Um legado forjado em ferro: Guimarães homenageou o percurso de Gaspar Carreira

O mestre ferreiro Gaspar Carreira foi homenageado na passada sexta-feira, 10 de julho, pela União das Freguesias de Oliveira, São Paio e São Sebastião, numa cerimónia de reconhecimento pelo seu percurso de vida e pelo contributo que deu à preservação e valorização do artesanato tradicional de Guimarães.

© CMG

A distinção decorreu na sede da União das Freguesias, tendo o artesão recebido das mãos do presidente da Câmara Municipal de Guimarães, Ricardo Araújo, uma imagem de Vimara Peres, símbolo de reconhecimento pelo legado que deixa à cidade.

Na ocasião, o autarca destacou a importância da obra desenvolvida por Gaspar Carreira ao longo de várias décadas. “O senhor Gaspar Carreira fará sempre parte da história da nossa cidade.

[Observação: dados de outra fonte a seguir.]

-- ==== Sys2Proof/Laws/KeepPower.lean ====
section
/-!
SUPPORT. Which of registers, memory and fuses each operation and each command of Machine/Power.lean writes (Laws/Canon.lean).
-/
namespace Sys2Proof.Machine

theorem commandFetchEff_keeps {P : Device → Prop} (S : Stable P) {c q e d} (hc : P d) : P (commandFetchEff c q e d) := by
  delta commandFetchEff
  split
  · assumption
  · refine keeps_ite ?_ ?_
    · assumption
    · split
      · refine keeps_ite ?_ ?_
        · assumption
        · refine (Device.fetchAdmin_keeps S) ?_
          refine (Device.tookEntry_keeps S) ?_
          assumption
      · refine keeps_ite ?_ ?_
        · assumption
        · refine (Device.fetchWake_keeps S) ?_
          refine (Device.fetchIo_keeps S) ?_
          refine (Device.tookEntry_keeps S) ?_
          assumption

theorem targetWriteEff_keeps {P : Device → Prop} (S : Stable P) {v d} (hc : P d) : P (targetWriteEff v d) := by
  delta targetWriteEff
  extract_lets -merge -useContext -underBinder +onlyGivenNames k0
  refine keeps_ite ?_ ?_
  · assumption
  · refine keeps_ite ?_ ?_
    · refine (Device.wr_keeps S) ?_
      assumption
    · refine (Device.updPower_keeps S) ?_
      refine (Device.wrAll_keeps S) ?_
      assumption

theorem transitionBeginEff_keeps {P : Device → Prop} (S : Stable P) {d} (hc : P d) : P (transitionBeginEff d) := by
  delta transitionBeginEff
  split
  · assumption
  · refine keeps_ite ?_ ?_
    · assumption
    · refine (Device.goOn_keeps S) ?_
      refine (Device.updPower_keeps S) ?_
      assumption

theorem requestTimeoutEff_keeps {P : Device → Prop} (S : Stable P) {secAck d} (hc : P d) : P (requestTimeoutEff secAck d) := by
  delta requestTimeoutEff
  refine keeps_ite ?_ ?_
  · assumption
  · extract_lets -merge -useContext -underBinder +onlyGivenNames k0
    refine (Device.emit_keeps S) ?_
    refine (Device.log_keeps S) ?_
    refine (Device.wr_keeps S) ?_
    refine (Device.updPower_keeps S) ?_
    assumption

theorem stageEndEff_keeps {P : Device → Prop} (S : Stable P) {d} (hc : P d) : P (stageEndEff d) := by
  delta stageEndEff
  split
  · assumption
  · refine keeps_ite ?_ ?_
    · assumption
    · extract_lets -merge -useContext -underBinder +onlyGivenNames x0
      have hx0 : P x0 := by
        unfold x0
        refine keeps_ite ?_ ?_
        · refine (Device.updPower_keeps S) ?_
          assumption
        · assumption
      refine (Device.goOn_keeps S) ?_
      exact hx0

A sua arte, o seu trabalho e o seu legado continuarão a marcar a identidade de Guimarães e por isso merece todo o nosso reconhecimento e gratidão”, afirmou Ricardo Araújo.

Nascido em 1944, Gaspar Carreira foi o último mestre ferreiro da histórica oficina situada no número 12 da Rua de Donães, que encerrou portas em outubro de 2018. Fundada pelo seu avô, Gaspar Pinto Carreira (1887-1965), a oficina tornou-se uma referência na arte de trabalhar o ferro, produzindo ao longo de décadas todo o tipo de peças para arquitetura e serralharia artística, chegando a empregar sete ferreiros.

Entre as obras mais emblemáticas saídas desta oficina destaca-se o portão do claustro da Igreja de Nossa Senhora da Oliveira, executado pelo fundador da oficina, bem como o gradeamento que envolve o Cruzeiro Manuelino, junto à nave lateral da mesma igreja, da autoria de Álvaro Pinto Carreira, pai de Gaspar Carreira e sucessor no negócio familiar.

Até ao encerramento da oficina, Gaspar Carreira dedicou-se sobretudo à manufatura de esculturas em ferro inspiradas em figuras marcantes da História de Guimarães e de Portugal, assim como à produção de pequenos objetos decorativos, adaptando o seu trabalho à diminuição da procura por grades e outros elementos tradicionais de arquitetura.

Ao distinguir o mestre ferreiro, a União das Freguesias pretendeu reconhecer uma vida dedicada ao ofício e à preservação de um saber artesanal que faz parte da identidade vimaranense, perpetuando o nome de uma família que, ao longo de várias gerações, deixou a sua marca no património da cidade.